TASK OBJECTIVE
Return the lines from the line containing "have hset : ∀" onward. Each must match exactly, and the last line of the listing below must be included.

DATASET EXTRACT
═══

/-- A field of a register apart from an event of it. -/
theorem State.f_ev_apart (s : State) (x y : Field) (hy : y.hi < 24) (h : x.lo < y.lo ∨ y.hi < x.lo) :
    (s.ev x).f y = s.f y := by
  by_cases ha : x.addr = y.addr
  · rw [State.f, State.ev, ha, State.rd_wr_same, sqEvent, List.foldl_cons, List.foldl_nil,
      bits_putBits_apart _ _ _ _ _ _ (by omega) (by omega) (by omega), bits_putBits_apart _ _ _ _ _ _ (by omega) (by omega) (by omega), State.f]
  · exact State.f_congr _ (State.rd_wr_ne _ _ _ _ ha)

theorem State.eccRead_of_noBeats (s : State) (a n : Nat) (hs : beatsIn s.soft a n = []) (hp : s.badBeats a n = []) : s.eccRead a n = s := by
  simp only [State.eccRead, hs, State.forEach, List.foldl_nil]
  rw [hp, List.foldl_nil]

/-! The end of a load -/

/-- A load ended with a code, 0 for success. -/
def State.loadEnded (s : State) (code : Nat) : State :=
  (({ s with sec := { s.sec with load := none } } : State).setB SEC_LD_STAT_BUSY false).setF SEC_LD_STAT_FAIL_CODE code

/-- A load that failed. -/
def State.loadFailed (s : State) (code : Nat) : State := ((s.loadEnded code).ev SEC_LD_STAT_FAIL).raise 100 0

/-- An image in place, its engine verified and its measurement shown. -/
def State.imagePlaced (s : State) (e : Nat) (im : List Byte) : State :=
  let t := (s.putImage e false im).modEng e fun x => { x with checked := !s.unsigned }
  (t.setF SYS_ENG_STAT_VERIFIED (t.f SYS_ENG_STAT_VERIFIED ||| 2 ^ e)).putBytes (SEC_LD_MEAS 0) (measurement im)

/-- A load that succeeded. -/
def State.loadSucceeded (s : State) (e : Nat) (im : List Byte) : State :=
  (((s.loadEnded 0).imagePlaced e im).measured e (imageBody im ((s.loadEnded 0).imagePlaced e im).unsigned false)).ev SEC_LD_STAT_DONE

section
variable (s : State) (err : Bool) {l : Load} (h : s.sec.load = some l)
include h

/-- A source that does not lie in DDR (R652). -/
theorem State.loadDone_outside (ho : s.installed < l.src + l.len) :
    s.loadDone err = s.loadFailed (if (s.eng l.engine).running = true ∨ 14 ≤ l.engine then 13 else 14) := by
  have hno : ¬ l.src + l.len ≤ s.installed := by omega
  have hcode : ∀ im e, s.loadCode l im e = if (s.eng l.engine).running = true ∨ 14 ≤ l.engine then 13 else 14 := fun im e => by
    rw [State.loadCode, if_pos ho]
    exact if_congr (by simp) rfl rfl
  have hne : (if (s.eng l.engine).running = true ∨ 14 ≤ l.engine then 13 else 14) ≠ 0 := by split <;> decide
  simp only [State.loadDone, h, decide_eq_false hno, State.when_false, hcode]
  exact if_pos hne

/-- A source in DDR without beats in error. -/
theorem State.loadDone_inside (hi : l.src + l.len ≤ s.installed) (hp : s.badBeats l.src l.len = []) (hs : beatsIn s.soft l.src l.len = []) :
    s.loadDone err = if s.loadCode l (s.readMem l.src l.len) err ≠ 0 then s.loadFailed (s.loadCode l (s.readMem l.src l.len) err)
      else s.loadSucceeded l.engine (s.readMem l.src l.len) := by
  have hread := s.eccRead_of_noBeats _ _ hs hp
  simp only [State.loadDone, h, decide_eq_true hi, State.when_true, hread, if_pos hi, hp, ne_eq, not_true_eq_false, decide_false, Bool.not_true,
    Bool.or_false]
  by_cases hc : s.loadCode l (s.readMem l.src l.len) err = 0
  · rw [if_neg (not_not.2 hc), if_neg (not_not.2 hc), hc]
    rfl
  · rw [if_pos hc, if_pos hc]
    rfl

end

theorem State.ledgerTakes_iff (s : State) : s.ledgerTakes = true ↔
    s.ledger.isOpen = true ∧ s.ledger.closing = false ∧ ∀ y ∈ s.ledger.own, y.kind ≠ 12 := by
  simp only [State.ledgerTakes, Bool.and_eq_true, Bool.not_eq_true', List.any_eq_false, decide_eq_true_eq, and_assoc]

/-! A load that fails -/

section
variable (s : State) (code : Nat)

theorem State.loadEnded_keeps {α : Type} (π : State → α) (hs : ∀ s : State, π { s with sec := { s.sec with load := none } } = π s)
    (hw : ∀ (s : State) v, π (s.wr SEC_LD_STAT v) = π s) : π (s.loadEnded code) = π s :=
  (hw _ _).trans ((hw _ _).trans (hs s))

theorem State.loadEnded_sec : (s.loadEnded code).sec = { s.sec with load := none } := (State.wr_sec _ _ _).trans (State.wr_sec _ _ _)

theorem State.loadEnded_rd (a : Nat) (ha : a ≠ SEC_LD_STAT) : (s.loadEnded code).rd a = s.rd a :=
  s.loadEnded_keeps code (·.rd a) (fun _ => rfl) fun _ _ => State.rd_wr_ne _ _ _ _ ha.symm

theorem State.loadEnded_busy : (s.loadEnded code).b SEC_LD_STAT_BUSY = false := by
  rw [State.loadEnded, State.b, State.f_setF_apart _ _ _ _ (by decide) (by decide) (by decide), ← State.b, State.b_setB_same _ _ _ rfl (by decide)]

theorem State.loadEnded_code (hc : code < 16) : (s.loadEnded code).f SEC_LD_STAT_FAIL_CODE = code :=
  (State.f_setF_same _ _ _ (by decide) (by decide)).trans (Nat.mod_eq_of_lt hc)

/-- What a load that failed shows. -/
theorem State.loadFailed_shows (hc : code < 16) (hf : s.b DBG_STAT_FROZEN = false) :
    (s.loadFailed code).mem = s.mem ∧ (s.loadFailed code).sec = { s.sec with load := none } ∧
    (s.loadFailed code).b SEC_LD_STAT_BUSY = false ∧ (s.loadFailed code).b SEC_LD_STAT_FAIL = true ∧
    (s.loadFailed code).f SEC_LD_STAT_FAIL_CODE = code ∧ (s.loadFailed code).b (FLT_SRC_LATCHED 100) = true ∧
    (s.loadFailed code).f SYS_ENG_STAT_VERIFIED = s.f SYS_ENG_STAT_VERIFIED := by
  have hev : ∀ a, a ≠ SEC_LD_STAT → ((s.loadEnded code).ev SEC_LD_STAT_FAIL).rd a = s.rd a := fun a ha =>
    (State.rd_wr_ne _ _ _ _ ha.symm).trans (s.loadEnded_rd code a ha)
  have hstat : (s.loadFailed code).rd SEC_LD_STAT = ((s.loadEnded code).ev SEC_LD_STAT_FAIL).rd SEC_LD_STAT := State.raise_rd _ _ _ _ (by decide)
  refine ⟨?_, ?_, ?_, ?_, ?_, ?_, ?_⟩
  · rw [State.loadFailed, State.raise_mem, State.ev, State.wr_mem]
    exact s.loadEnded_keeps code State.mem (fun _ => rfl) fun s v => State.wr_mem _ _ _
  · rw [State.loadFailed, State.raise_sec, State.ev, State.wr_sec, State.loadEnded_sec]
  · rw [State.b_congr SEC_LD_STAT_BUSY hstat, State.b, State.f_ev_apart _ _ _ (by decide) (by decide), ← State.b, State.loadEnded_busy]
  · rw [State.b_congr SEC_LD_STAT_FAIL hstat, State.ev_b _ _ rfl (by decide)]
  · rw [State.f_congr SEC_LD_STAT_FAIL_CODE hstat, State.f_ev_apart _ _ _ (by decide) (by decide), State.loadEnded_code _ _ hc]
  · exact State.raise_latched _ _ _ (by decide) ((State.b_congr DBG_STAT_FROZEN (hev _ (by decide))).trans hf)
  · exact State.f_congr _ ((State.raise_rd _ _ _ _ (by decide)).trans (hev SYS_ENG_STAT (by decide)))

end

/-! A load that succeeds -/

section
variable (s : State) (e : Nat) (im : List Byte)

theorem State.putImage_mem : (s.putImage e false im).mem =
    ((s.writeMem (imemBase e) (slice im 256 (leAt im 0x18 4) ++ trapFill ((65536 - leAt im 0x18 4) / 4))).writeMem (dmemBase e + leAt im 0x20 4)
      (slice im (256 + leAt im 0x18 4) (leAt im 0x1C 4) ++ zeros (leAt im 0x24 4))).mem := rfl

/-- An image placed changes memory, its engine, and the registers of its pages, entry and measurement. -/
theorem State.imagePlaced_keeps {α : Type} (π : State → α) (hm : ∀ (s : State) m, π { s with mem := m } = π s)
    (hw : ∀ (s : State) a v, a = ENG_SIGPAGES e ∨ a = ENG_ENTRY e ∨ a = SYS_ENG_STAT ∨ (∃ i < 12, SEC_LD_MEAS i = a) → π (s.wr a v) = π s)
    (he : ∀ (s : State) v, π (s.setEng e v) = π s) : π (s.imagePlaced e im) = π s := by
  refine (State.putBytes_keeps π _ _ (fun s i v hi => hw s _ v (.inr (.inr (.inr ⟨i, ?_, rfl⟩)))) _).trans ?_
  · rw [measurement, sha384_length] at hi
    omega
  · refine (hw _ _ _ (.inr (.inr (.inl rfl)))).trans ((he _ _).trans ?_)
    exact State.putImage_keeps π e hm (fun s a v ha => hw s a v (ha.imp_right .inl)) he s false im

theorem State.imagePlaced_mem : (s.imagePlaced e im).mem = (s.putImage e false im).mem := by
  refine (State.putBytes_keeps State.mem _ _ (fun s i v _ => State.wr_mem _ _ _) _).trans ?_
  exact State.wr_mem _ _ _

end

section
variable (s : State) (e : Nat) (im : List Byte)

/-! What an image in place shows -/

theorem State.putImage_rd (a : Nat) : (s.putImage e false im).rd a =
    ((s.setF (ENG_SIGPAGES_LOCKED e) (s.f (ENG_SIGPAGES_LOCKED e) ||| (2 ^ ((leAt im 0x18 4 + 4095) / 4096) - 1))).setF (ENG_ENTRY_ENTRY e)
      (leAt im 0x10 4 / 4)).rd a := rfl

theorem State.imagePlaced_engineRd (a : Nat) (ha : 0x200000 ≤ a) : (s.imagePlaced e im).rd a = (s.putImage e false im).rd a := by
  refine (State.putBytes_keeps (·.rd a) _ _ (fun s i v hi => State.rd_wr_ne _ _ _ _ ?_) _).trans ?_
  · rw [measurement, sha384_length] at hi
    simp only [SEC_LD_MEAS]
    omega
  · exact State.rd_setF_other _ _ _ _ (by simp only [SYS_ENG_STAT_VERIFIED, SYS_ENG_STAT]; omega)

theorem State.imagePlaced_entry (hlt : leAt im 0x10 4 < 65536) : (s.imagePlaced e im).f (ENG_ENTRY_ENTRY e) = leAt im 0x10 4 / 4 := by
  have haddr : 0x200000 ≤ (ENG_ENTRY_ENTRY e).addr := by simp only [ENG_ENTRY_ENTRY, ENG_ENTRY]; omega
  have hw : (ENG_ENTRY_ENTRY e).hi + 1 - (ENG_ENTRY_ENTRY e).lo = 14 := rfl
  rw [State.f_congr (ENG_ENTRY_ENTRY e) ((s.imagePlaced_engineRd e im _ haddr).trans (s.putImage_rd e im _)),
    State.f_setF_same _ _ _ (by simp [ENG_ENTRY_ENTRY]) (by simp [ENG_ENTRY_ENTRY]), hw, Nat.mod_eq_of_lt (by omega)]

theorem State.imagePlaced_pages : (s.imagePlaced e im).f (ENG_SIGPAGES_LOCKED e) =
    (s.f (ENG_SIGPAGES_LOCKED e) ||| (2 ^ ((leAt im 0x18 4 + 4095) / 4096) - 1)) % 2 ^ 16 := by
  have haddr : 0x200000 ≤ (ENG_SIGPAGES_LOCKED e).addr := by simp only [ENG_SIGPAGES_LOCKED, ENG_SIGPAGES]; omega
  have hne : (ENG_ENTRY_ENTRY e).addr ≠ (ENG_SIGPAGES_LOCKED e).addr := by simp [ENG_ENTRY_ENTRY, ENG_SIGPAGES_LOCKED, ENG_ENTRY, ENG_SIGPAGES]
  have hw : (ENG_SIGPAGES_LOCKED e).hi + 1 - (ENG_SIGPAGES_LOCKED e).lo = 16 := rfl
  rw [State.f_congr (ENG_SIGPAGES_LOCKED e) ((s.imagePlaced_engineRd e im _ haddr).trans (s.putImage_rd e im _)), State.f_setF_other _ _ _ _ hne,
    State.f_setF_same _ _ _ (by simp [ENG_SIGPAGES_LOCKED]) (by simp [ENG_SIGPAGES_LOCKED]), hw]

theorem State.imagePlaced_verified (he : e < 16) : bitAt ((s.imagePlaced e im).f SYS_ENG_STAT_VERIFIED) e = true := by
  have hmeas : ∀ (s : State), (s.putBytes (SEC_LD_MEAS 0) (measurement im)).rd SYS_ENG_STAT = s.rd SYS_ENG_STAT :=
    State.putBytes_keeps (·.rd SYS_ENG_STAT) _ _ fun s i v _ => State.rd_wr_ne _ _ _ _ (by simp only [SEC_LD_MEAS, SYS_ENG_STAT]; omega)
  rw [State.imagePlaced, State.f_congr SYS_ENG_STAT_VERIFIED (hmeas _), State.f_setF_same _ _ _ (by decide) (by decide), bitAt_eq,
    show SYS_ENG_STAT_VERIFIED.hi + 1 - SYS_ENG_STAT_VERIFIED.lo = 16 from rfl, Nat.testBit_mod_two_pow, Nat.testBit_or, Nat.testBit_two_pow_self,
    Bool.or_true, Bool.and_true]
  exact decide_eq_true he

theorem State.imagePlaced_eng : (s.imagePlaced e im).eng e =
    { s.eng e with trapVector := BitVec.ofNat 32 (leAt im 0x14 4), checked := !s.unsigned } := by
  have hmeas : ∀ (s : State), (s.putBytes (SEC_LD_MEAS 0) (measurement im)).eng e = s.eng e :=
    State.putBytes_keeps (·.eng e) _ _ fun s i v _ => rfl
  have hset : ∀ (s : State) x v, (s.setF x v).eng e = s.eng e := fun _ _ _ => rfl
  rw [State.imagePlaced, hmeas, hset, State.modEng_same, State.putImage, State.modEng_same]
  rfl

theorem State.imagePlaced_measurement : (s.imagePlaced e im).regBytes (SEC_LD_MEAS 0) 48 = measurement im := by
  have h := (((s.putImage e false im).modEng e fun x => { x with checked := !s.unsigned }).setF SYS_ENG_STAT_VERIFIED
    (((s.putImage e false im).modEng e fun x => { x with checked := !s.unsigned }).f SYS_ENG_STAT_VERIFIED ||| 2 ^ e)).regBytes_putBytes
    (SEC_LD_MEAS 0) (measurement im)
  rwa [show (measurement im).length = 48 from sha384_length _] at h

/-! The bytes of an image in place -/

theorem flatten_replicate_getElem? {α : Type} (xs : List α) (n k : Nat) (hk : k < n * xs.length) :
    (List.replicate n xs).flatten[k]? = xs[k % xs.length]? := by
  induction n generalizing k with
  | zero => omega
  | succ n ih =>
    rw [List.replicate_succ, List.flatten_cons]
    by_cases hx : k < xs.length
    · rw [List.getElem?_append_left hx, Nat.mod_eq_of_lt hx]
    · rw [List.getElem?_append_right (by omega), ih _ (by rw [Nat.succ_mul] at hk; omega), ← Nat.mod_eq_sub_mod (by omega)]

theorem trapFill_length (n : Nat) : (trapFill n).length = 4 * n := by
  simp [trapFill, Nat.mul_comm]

═══

SOLUTION TO THE EXERCISE
  have hset : ∀ (s : State) x v, (s.setF x v).eng e = s.eng e := fun _ _ _ => rfl
  rw [State.imagePlaced, hmeas, hset, State.modEng_same, State.putImage, State.modEng_same]
  rfl

theorem State.imagePlaced_measurement : (s.imagePlaced e im).regBytes (SEC_LD_MEAS 0) 48 = measurement im := by
  have h := (((s.putImage e false im).modEng e fun x => { x with checked := !s.unsigned }).setF SYS_ENG_STAT_VERIFIED
    (((s.putImage e false im).modEng e fun x => { x with checked := !s.unsigned }).f SYS_ENG_STAT_VERIFIED ||| 2 ^ e)).regBytes_putBytes
    (SEC_LD_MEAS 0) (measurement im)
  rwa [show (measurement im).length = 48 from sha384_length _] at h

/-! The bytes of an image in place -/

theorem flatten_replicate_getElem? {α : Type} (xs : List α) (n k : Nat) (hk : k < n * xs.length) :
    (List.replicate n xs).flatten[k]? = xs[k % xs.length]? := by
  induction n generalizing k with
  | zero => omega
  | succ n ih =>
    rw [List.replicate_succ, List.flatten_cons]
    by_cases hx : k < xs.length
    · rw [List.getElem?_append_left hx, Nat.mod_eq_of_lt hx]
    · rw [List.getElem?_append_right (by omega), ih _ (by rw [Nat.succ_mul] at hk; omega), ← Nat.mod_eq_sub_mod (by omega)]

theorem trapFill_length (n : Nat) : (trapFill n).length = 4 * n := by
  simp [trapFill, Nat.mul_comm]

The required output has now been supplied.